AveXis has posted top-line data from a phase 1 trial of its gene therapy against spinal muscular atrophy (SMA). All 15 patients were event-free at 13.6 months of age, a significant improvement over the natural history of the disease.
The phase 1 gave three babies with the genetic muscle weakness disease a low dose of a gene therapy designed to provide them with a functioning SMN gene. A further 12 babies received the larger amount of the gene therapy AveXis sees as the proposed therapeutic dose. By the age of 13.6 months, none of the subjects had suffered an “event”, defined by AveXis as death or the need for medically prescribed respiratory assistance for 16 hours a day for two weeks.
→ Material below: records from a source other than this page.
/-- Settles O17: the two reserved faults are not among those a step can raise. -/
theorem reservedFaultCodesAreNeverRaised : Obligations.ReservedFaultCodesAreNeverRaised := by
  refine ⟨rfl, rfl, fun s t next reserved => ?_⟩
  rcases reserved with code | code
  · exact ((step_codeAfter next).found_or_raisable (f := .unsupportedConfiguration) code).resolve_right id
  · exact ((step_codeAfter next).found_or_raisable (f := .unsupportedBitDepth) code).resolve_right id

end Sys2Proof.Machine
end

section
/-! SUPPORT. `CorruptData` at the frame check of `SGD_DECODE` (44_host_commands.md R211), and its two causes
(60_exceptions.md R228). -/

namespace Sys2Proof.Machine

theorem dispatchCommand_sgdDecode (s : State) :
    dispatchCommand 0x05 s = settleAnswer (execSgdDecode (beginCommand 0x05 s)) := rfl

theorem dispatchCommand_sgdDecode_badFrame {s : State} (h : BadFrame s) :
    dispatchCommand 0x05 s = .next (raise .corruptData 0 (openJob (beginCommand 0x05 s))) := by
  have bad : BadFrame (beginCommand 0x05 s) := h
  rw [dispatchCommand_sgdDecode, execSgdDecode_badFrame bad, settleAnswer, settle_raise]

/-- Settles O18: the illegal flag and the failed frame check each raise the fault, and they are the only causes a step
has for its code. -/
theorem corruptDataHasTwoCauses : Obligations.CorruptDataHasTwoCauses := by
  refine ⟨fun s hr hc hl illegal => ⟨_, step_illegalFlag hr hc hl illegal, rfl, rfl, rfl⟩,
    fun s q hr hc hq bad => ?_, fun s t next code fresh => ?_⟩
  · have failed := step_command hr hc hq
    rw [dispatchCommand_sgdDecode_badFrame (s := { s with host := q }) bad] at failed
    exact ⟨_, failed, rfl, rfl, rfl⟩
  · exact ((step_codeAfter next).found_or_raisable (f := .corruptData) code).resolve_left fun found =>
      fresh (found.trans code)

end Sys2Proof.Machine
end

section
/-! SUPPORT. Decoding an encoding (30_encoding.md sections 2 to 7): the decoder puts a unit's bytes together again, and
each field it extracts is the one the encoder put there. -/

namespace Sys2Proof

/-! ### The decoder on the bytes of a unit -/

theorem decode_hdr_unit (len : Word) (rest : List Byte) :
    decode .hdr (bytes32 len ++ rest) = .ok (.sLen len, rest) := by
  conv_rhs => rw [← le32_byteAt len]
  rfl

theorem decode_sgdA_unit (f : Half) (rest : List Byte) : decode .sgdA (bytes16 f ++ rest) =
    if f.getLsbD 15 then nextByte 2 rest fun a t => .ok (.aRle (f.extractLsb' 0 15) a, t)
    else .ok (.aLit (f.extractLsb' 0 15), rest) := by
  conv_rhs => rw [← le16_byteAt f]
  rfl

theorem decode_sgdD_unit (d : Half) (rest : List Byte) : decode .sgdD (bytes16 d ++ rest) =
    if d.getLsbD 15 then .ok (.dAdd (d.extractLsb' 10 5) (d.extractLsb' 5 5) (d.extractLsb' 0 5), rest)
    else .ok (.dSm (d.getLsbD 14) (d.extractLsb' 10 4) (d.getLsbD 9) (d.extractLsb' 5 4) (d.getLsbD 4)
      (d.extractLsb' 0 4), rest) := by
  conv_rhs => rw [← le16_byteAt d]
  rfl

/-! ### The alpha context -/

theorem alphaFlag_low_append (top : BitVec 1) (cnt : BitVec 15) : (top ++ cnt).extractLsb' 0 15 = cnt :=
  BitVec.extractLsb'_append_eq_right

theorem decode_aRle_unit (cnt : BitVec 15) (a : Byte) (rest : List Byte) :
    decode .sgdA (bytes16 (1#1 ++ cnt) ++ a :: rest) = .ok (.aRle cnt a, rest) := by
  have top : (1#1 ++ cnt).getLsbD 15 = true := BitVec.getLsbD_append
  rw [decode_sgdA_unit, if_pos top, alphaFlag_low_append, nextByte]

theorem decode_aLit_unit (cnt : BitVec 15) (rest : List Byte) :
    decode .sgdA (bytes16 (0#1 ++ cnt) ++ rest) = .ok (.aLit cnt, rest) := by
  have top : (0#1 ++ cnt).getLsbD 15 = false := BitVec.getLsbD_append
  rw [decode_sgdA_unit, if_neg (ne_true_of_eq_false top), alphaFlag_low_append]
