-- ==== Sys2Proof/Machine/RegTable.lean ====
section
/-! DEFINITION. The register tables of the specification, transcribed row by row: for each page kind every
register with its byte offset, its one or two index strides and counts, and for each field its bits, access
code (Table 0-5), reset value and Clamp entry. Reserved bits have no field (R8). A reset entry of "—" or "per
fuse" is transcribed as 0 (log entries 3 and 8). Sources: Tables 2-6, 2-11, 3-9 to 3-11, 4-3 to 4-5, 5-9, 5-10,
6-4 to 6-6, 7-7 to 7-9, 8-13 to 8-15, 9-10 to 9-12, 10-13, 10-15, 11-2 to 11-5, 12-10 to 12-14, 13-9 to 13-11,
14-9 to 14-11, 15-8 to 15-10, 16-7 and 16-8. -/

namespace Sys2Proof.Machine

/-- Registers of the page kind `sys`. -/
def regsSys : List RegDesc := [
  ⟨"BUS_TMO", 0x40, 0x0, 1, 0x0, 1, [⟨15, 0, .rw, 0x320, .range 0x64 0xFFFF⟩]⟩,
  ⟨"BUS_ERR", 0x44, 0x0, 1, 0x0, 1, [.wo 31 31, .ro 23 16, .ro 7 0]⟩,
  ⟨"BUS_ERR_ADDR", 0x48, 0x0, 1, 0x0, 1, [.ro 25 0]⟩]

/-- Registers of the page kind `evt`. -/
def regsEvt : List RegDesc := [
  ⟨"GRP_ROUTE", 0x40, 0x4, 16, 0x0, 1, [.rw 17 16, .rw 13 8, ⟨1, 0, .rw, 0x0, .special .grpTarget⟩]⟩,
  ⟨"GRP_SUM", 0x80, 0x0, 1, 0x0, 1, [.ro 15 0]⟩,
  ⟨"GRP_EOI", 0x84, 0x0, 1, 0x0, 1, [.wo 15 0]⟩,
  ⟨"LOG_CTL", 0x88, 0x0, 1, 0x0, 1, [⟨26, 16, .rw, 0x300, .range 0x1 0x400⟩, .rw 0 0]⟩,
  ⟨"LOG_STS", 0x8C, 0x0, 1, 0x0, 1, [.w1c 16 16, .ro 10 0]⟩,
  ⟨"LOG_LOST", 0x90, 0x0, 1, 0x0, 1, [.ro 31 0]⟩,
  ⟨"LOG_POP", 0x94, 0x0, 1, 0x0, 1, [.rc 31 31, .rc 23 16, .rc 8 0]⟩,
  ⟨"LOG_LAST", 0x98, 0x0, 1, 0x0, 1, [.ro 31 0]⟩,
  ⟨"LOG_STAMP", 0x9C, 0x0, 1, 0x0, 1, [.ro 31 0]⟩,
  ⟨"SRC_PEND", 0xA0, 0x4, 16, 0x0, 1, [.ro 31 0]⟩]

/-- Registers of the page kind `fabGlobal`. -/
def regsFabGlobal : List RegDesc := [
  ⟨"ROUND", 0x40, 0x0, 1, 0x0, 1, [.ro 31 0]⟩,
  ⟨"PHASE", 0x44, 0x0, 1, 0x0, 1, [.ro 4 0]⟩,
  ⟨"FLUSH", 0x48, 0x0, 1, 0x0, 1, [⟨19, 16, .rw, 0x2, .range 0x1 0xF⟩, ⟨15, 0, .rw, 0xC8, .range 0x18 0xFFFF⟩]⟩,
  ⟨"PIN_CLASS", 0x4C, 0x0, 1, 0x0, 1, [⟨7, 0, .wl, 0xC0, .any⟩]⟩,
  ⟨"PIN_SEED", 0x50, 0x0, 1, 0x0, 1, [.rw 31 0]⟩,
  ⟨"RESEED_CTL", 0x54, 0x0, 1, 0x0, 1, [⟨31, 16, .rw, 0x3E8, .range 0x1 0xFFFF⟩, .ro 15 8, .wo 1 1, ⟨0, 0, .rw, 0x1, .any⟩]⟩,
  ⟨"HOT_CTL", 0x58, 0x0, 1, 0x0, 1, [⟨31, 16, .rw, 0x64, .range 0x1 0xFFFF⟩, ⟨14, 0, .rw, 0x200, .range 0x10 0x7FFF⟩]⟩,
  ⟨"RESEED_CNT", 0x5C, 0x0, 1, 0x0, 1, [.ro 31 16, .ro 15 0]⟩,
  ⟨"SEED_APPLIED", 0x60, 0x4, 8, 0x0, 1, [⟨23, 0, .ro, 0xFFFFFF, .any⟩]⟩,
  ⟨"ACTIVE", 0x80, 0x0, 1, 0x0, 1, [⟨12, 8, .ro, 0x18, .any⟩, ⟨7, 0, .ro, 0xFF, .any⟩]⟩,
  ⟨"FRER_HALF", 0x84, 0x0, 1, 0x0, 1, [⟨15, 8, .wl, 0xF0, .special .frerHalf⟩, ⟨7, 0, .wl, 0xF, .special .frerHalf⟩]⟩,
  ⟨"ADM_GUARD", 0x88, 0x0, 1, 0x0, 1, [⟨15, 0, .rw, 0x400, .range 0x0 0x4000⟩]⟩,
  ⟨"HOT_POS", 0x8C, 0x0, 1, 0x0, 1, [.ro 5 5, .ro 4 0]⟩,
  ⟨"ADM_CLASS", 0x90, 0x4, 6, 0x0, 1, [⟨18, 0, .rw, 0x4000, .range 0x90 0x40000⟩]⟩,
  ⟨"ADM_CLASS", 0xA8, 0x4, 2, 0x0, 1, [⟨18, 0, .rw, 0x1000, .range 0x90 0x40000⟩]⟩]
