/-! ### Frames and cells -/

/-- What travels with a frame through the fabric: the lookup result or the fixed result of R152, and the cell
header's fields that all its cells share (Tables 3-1, 3-2, 5-2). -/
structure FrameInfo where
  /-- ingress fabric port -/
  src : Nat
  /-- carries the fixed result of R152, not a lookup result -/
  fixed : Bool
  /-- FRAME_TAG -/
  tag : Nat
  /-- target fabric ports, as a mask of F0–F23 -/
  targets : Nat
  tc : Nat
  epoch : Nat
  member : Nat
  ctx : Nat
  key : Nat
  /-- RX_STAMP -/
  stamp : Nat
  /-- frame length L; 0 in the header of a cut-through frame (R124) -/
  len : Nat
  /-- forwarded by cut-through (R123) -/
  cut : Bool
  /-- the flags FCS_ERR, RUNT, OVERSIZE, TRUNC of a captured frame, as bits of Table 4-1 byte 14 -/
  flags : Nat
  /-- the host queue that a capture port names (R185) -/
  queue : Option Nat
  /-- the bus-frame header that Grist removed (R257): it stays known with the frame, not among its bytes (log entry 37)
  -/
  hdr : Bytes
  deriving DecidableEq, Repr

/-- A cell (Tables 3-1 to 3-3). -/
structure FabCell where
  info : FrameInfo
  /-- FRAME_CELL -/
  j : Nat
  /-- CELL_IDX -/
  idx : Nat
  /-- ROUND_TAG -/
  rtag : Nat
  last : Bool
  bad : Bool
  payload : Bytes
  deriving DecidableEq, Repr

/-- A frame on its way into the fabric, with the bytes DA to FCS. `bad` is known at its end (R124). -/
structure FabFrame where
  info : FrameInfo
  bytes : Bytes
  bad : Bool
  /-- bytes of the port's receive buffer that it frees when it has passed (R184) -/
  held : Nat
  deriving DecidableEq, Repr

/-- A frame received and waiting for its lookup (R140). `hdr` is the bus-frame header of a frame from F20 or F21
(R257); `tc` is a host frame's class (R144). -/
structure RxFrame where
  src : Nat
  stamp : Nat
  bytes : Bytes
  hdr : Bytes
  bad : Bool
  flags : Nat
  tc : Option Nat
  /-- bytes of the port's receive buffer that it holds (R184) -/
  held : Nat
  /-- the host queue and class of a port in capture class (R185) -/
  capture : Option (Nat × Nat)
  deriving DecidableEq, Repr

/-- A frame whose lookup result has been composed and which Grist still holds (R146). -/
structure Looked where
  frame : RxFrame
  targets : Nat
  targetsB : Nat
  split : Bool
  tc : Nat
  epoch : Nat
  member : Nat
  ctx : Nat
  key : Nat
  strip : Bool
  insert : Option Nat
  dei : Bool
  /-- what the parse at the lookup has found for the edits: the offset after the tags, and whether there is an outer tag
  -/
  after : Nat
  tagged : Bool
  deriving DecidableEq, Repr

/-! ### The Tun fabric (Chapter 3) -/

/-- The spreading buffer of a pair (R86, R87). -/
structure SpreadBuf where
  out : Nat
  tc : Nat
  cells : List FabCell
  /-- the flush timer has expired -/
  expired : Bool
  /-- became due by flush and has not yet been given a group -/
  due : Bool
  deriving DecidableEq, Repr

/-- A multicast frame that waits for its groups (R99). -/
structure McastWait where
  info : FrameInfo
  cells : List FabCell
  deriving DecidableEq, Repr

/-- A planned cell of the round: phase, cell, number of its group in the input's round. -/
structure Planned where
  phase : Nat
  cell : FabCell
  group : Nat
  deriving DecidableEq, Repr

/-- The ingress adapter of a fabric input. -/
structure Ingress where
  /-- FRAME_TAG of the next frame -/
  nextTag : Nat
  spread : List SpreadBuf
  mcast : List McastWait
  /-- waiting pinned cells with their middle positions, in the order they entered (R92) -/
  pins : List (Nat × FabCell)
  /-- frames held by a seed or mode change (R100, R112) -/
  held : List FabFrame
  /-- class and the output served last for it (R88) -/
  rr : List (Nat × Nat)
  /-- due buffers that the last round skipped, by 8·output + class, in the order in which they stood (R88) -/
  skipped : List Nat
  plan : List Planned
  /-- groups formed this round -/
  groups : Nat
  /-- cells admitted since the last round end, by 8·output + class (R102) -/
  admitted : List (Nat × Nat)
  deriving DecidableEq, Repr

/-- A cell buffer of a slice in use. -/
structure CellBuf where
  no : Nat
  /-- position in the slice, 0–2 -/
  pos : Nat
  refs : Nat
  cell : FabCell
  pinned : Bool
  lost : Bool
  deriving DecidableEq, Repr

/-- A list entry in use. `group` is 0 for a pinned cell, the group's number otherwise. -/
structure ListEntry where
  no : Nat
  buf : Nat
  group : Nat
  deriving DecidableEq, Repr

/-- The list of a pair in a slice. -/
structure FabList where
  out : Nat
  tc : Nat
  entries : List ListEntry
  deriving DecidableEq, Repr
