-- ==== Sys2Proof/Machine/Fields.lean ====
section
/-! DEFINITION. The registers and fields that the meanings name, as offset and bits: F.<page kind>_<register>_<field>
for a field, F.<page kind>_<register> for a whole register. Every line is a row of the register tables that
RegTable.lean transcribes; an array's other elements are reached with Fld.at. -/

namespace Sys2Proof.Machine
With natural history data suggesting 25% of babies with SMA would experience such an event by 13.6 months of age, the results have encouraged AveXis to push ahead with plans to start a pivotal trial of AVXS-101.
“We plan to initiate a pivotal trial in the U.S. of AVXS-101 via IV delivery in patients with SMA type 1 in the second quarter of 2017, pending a successful outcome of the CMC type B meeting,” AveXis CEO Sean Nolan said in a conference call with investors to discuss the data.
FDA has pushed back the CMC meeting to May 1, a delay AveXis attributed to the regulator needing more time to review the package submitted by the gene therapy company. But AveXis thinks it will nonetheless be able to get the pivotal trial underway on schedule.
That will move AveXis closer to finding out whether its gene therapy can carve out a niche in a market now being colonized by Biogen and Ionis’ recently approved SMA drug Spinraza. Biogen won approval for the drug on the basis of data linking it to an increase in the number of babies who achieved motor milestones.
AveXis has also generated data on the effect of its gene therapy on motor function. At the last count, seven of the 12 babies in the high-dose cohort could sit unassisted for 10 seconds or more. The September data drop reported eight babies achieved this milestone.